> WHAT IS NEEDED
Repeat only the stretch of lines below that runs from the line with "def chanWith (cd" through the line with "rdPtr := rd", unaltered.

[[ DATASET RECORDS open ]]

-- ==== Sys2Proof/Tests/Slice0.lean ====
section
/-! SUPPORT. The model's own tests: what the checks refuse, words written out from the spec's encodings, single steps with
results taken from spec/95_test_vectors.md, and a state that meets the hypotheses of each statement. -/

namespace Sys2Proof.Tests

open Sys2Proof Sys2Proof.Machine

/-! ### Helpers -/

/-- The next state of an outcome. -/
def nextOf (o : Host.Outcome State Fault Refusal) : Option State :=
  match o with
  | .next s => some s
  | .fault _ => none
  | .refused _ => none

/-- The refusal of an outcome. -/
def refusalOf (o : Host.Outcome State Fault Refusal) : Option Refusal :=
  match o with
  | .next _ => none
  | .fault _ => none
  | .refused r => some r

/-- The initial state with channel A replaced. -/
def withA (k : Channel) : State := { State.reset with chA := k }

/-- A channel whose active slot carries `b`, one payload byte, with countdown `cd` and read cursor `rd`. -/
def chanWith (cd : Int) (rd : Nat) (b : Byte) : Channel :=
  { Channel.reset with
    slots := Channel.reset.slots.set 0 { cd := cd, len := 4, data := [b, 0xF0, 0xF1, 0x00] }
    rdPtr := rd }

/-- A channel with a ready frame, one byte of it read, a second frame waiting, and two bytes to send. -/
def busyChan : Channel :=
  { chanWith 0 1 0xFF with
    slots := (chanWith 0 1 0xFF).slots.set 1 { cd := 2, len := 4, data := [0x42, 0xF0, 0xF1, 0x00] }
    wr1 := 0x11, wr15 := 0x98, txBuf := [0x11], txCd := 30, eofCd := 2 }

/-- Both channels busy. -/
def busy : State := { State.reset with chA := busyChan, chB := busyChan, pending := 0b001100, wr2 := 0x80 }

/-! ### What the checks refuse -/

/-- R160: a frame whose length is not the length given with it is ill formed. -/
theorem test_illFormed_frame : (Instr.rxFrame .A [0x2A] 2 1).wellFormed = false := by decide

/-- R160: the decoder refuses it by name. -/
theorem test_decode_lengthMismatch :
    decode 0x92 { Args.zero with bytes := [0x2A], length := 2, delay := 1 } = .error .lengthMismatch := by decide

/-- R77, L2.9: invalid words. -/
theorem test_decode_invalid :
    decode 0x90 Args.zero = .error (.invalidWord 0x90) ∧ decode 0x83 Args.zero = .error (.invalidWord 0x83) ∧
    decode 0x8F Args.zero = .error (.invalidWord 0x8F) ∧ decode 0xA0 Args.zero = .error (.invalidWord 0xA0) ∧
    decode 0xA1 Args.zero = .error (.invalidWord 0xA1) ∧ decode 0xC0 Args.zero = .error (.invalidWord 0xC0) ∧
    decode 0xFF Args.zero = .error (.invalidWord 0xFF) := by decide

/-- R73: a bare control word at another pointer names no call (log 5). -/
theorem test_staleWord : decodeCall 3 (.word 0x50) = .error (.staleWord 0x50) ∧ decodeCall 0 (.word 0x50) = .ok (.wr0 .A 0) := by
  decide

/-! ### Words written out from the encoding column of spec/opcode_table.json -/

theorem test_decode_writes_low :
    decode 0b01010000 (Args.ofValue 0xA5) = .ok (.wr0 .A 0xA5) ∧ decode 0b01000001 (Args.ofValue 0xA5) = .ok (.wr1 .B 0xA5) ∧
    decode 0b01010010 (Args.ofValue 0xA5) = .ok (.wr2 .A 0xA5) ∧ decode 0b01000011 (Args.ofValue 0xA5) = .ok (.wr3 .B 0xA5) ∧
    decode 0b01010100 (Args.ofValue 0xA5) = .ok (.wr4 .A 0xA5) ∧ decode 0b01000101 (Args.ofValue 0xA5) = .ok (.wr5 .B 0xA5) ∧
    decode 0b01010110 (Args.ofValue 0xA5) = .ok (.wr6 .A 0xA5) ∧ decode 0b01000111 (Args.ofValue 0xA5) = .ok (.wr7 .B 0xA5) := by
  decide

theorem test_decode_writes_high :
    decode 0b01011000 (Args.ofValue 0xA5) = .ok (.wr8Ctl .A 0xA5) ∧ decode 0b01001001 (Args.ofValue 0xA5) = .ok (.wr9 .B 0xA5) ∧
    decode 0b01011010 (Args.ofValue 0xA5) = .ok (.wr10 .A 0xA5) ∧ decode 0b01001011 (Args.ofValue 0xA5) = .ok (.wr11 .B 0xA5) ∧
    decode 0b01011100 (Args.ofValue 0xA5) = .ok (.wr12 .A 0xA5) ∧ decode 0b01001101 (Args.ofValue 0xA5) = .ok (.wr13 .B 0xA5) ∧
    decode 0b01011110 (Args.ofValue 0xA5) = .ok (.wr14 .A 0xA5) ∧ decode 0b01001111 (Args.ofValue 0xA5) = .ok (.wr15 .B 0xA5) ∧
    decode 0b01110110 (Args.ofValue 0xA5) = .ok (.wr8Data .A 6 0xA5) ∧
    decode 0b01101001 (Args.ofValue 0xA5) = .ok (.wr8Data .B 9 0xA5) := by decide

theorem test_decode_reads_low :
    decode 0b00010000 Args.zero = .ok (.rr0 .A) ∧ decode 0b00000001 Args.zero = .ok (.rr1 .B) ∧
    decode 0b00000010 Args.zero = .ok .rr2B ∧ decode 0b00010010 Args.zero = .ok .rr2A ∧
    decode 0b00000011 Args.zero = .ok .rr3B ∧ decode 0b00010011 Args.zero = .ok .rr3A ∧
    decode 0b00010100 Args.zero = .ok (.rr4 .A) ∧ decode 0b00000101 Args.zero = .ok (.rr5 .B) ∧
    decode 0b00010110 Args.zero = .ok (.rr6 .A) ∧ decode 0b00000111 Args.zero = .ok (.rr7 .B) := by decide

theorem test_decode_reads_high :
    decode 0b00011000 Args.zero = .ok (.rr8Ctl .A) ∧ decode 0b00001001 Args.zero = .ok (.rr9 .B) ∧
    decode 0b00011010 Args.zero = .ok (.rr10 .A) ∧ decode 0b00001011 Args.zero = .ok (.rr11 .B) ∧
    decode 0b00011100 Args.zero = .ok (.rr12 .A) ∧ decode 0b00001101 Args.zero = .ok (.rr13 .B) ∧
    decode 0b00011110 Args.zero = .ok (.rr14 .A) ∧ decode 0b00001111 Args.zero = .ok (.rr15 .B) ∧
    decode 0b00110101 Args.zero = .ok (.rr8Data .A 5) ∧ decode 0b00101010 Args.zero = .ok (.rr8Data .B 10) := by decide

[[ DATASET RECORDS closed ]]

> ANSWER SPACE
def chanWith (cd : Int) (rd : Nat) (b : Byte) : Channel :=
  { Channel.reset with
    slots := Channel.reset.slots.set 0 { cd := cd, len := 4, data := [b, 0xF0, 0xF1, 0x00] }
    rdPtr := rd }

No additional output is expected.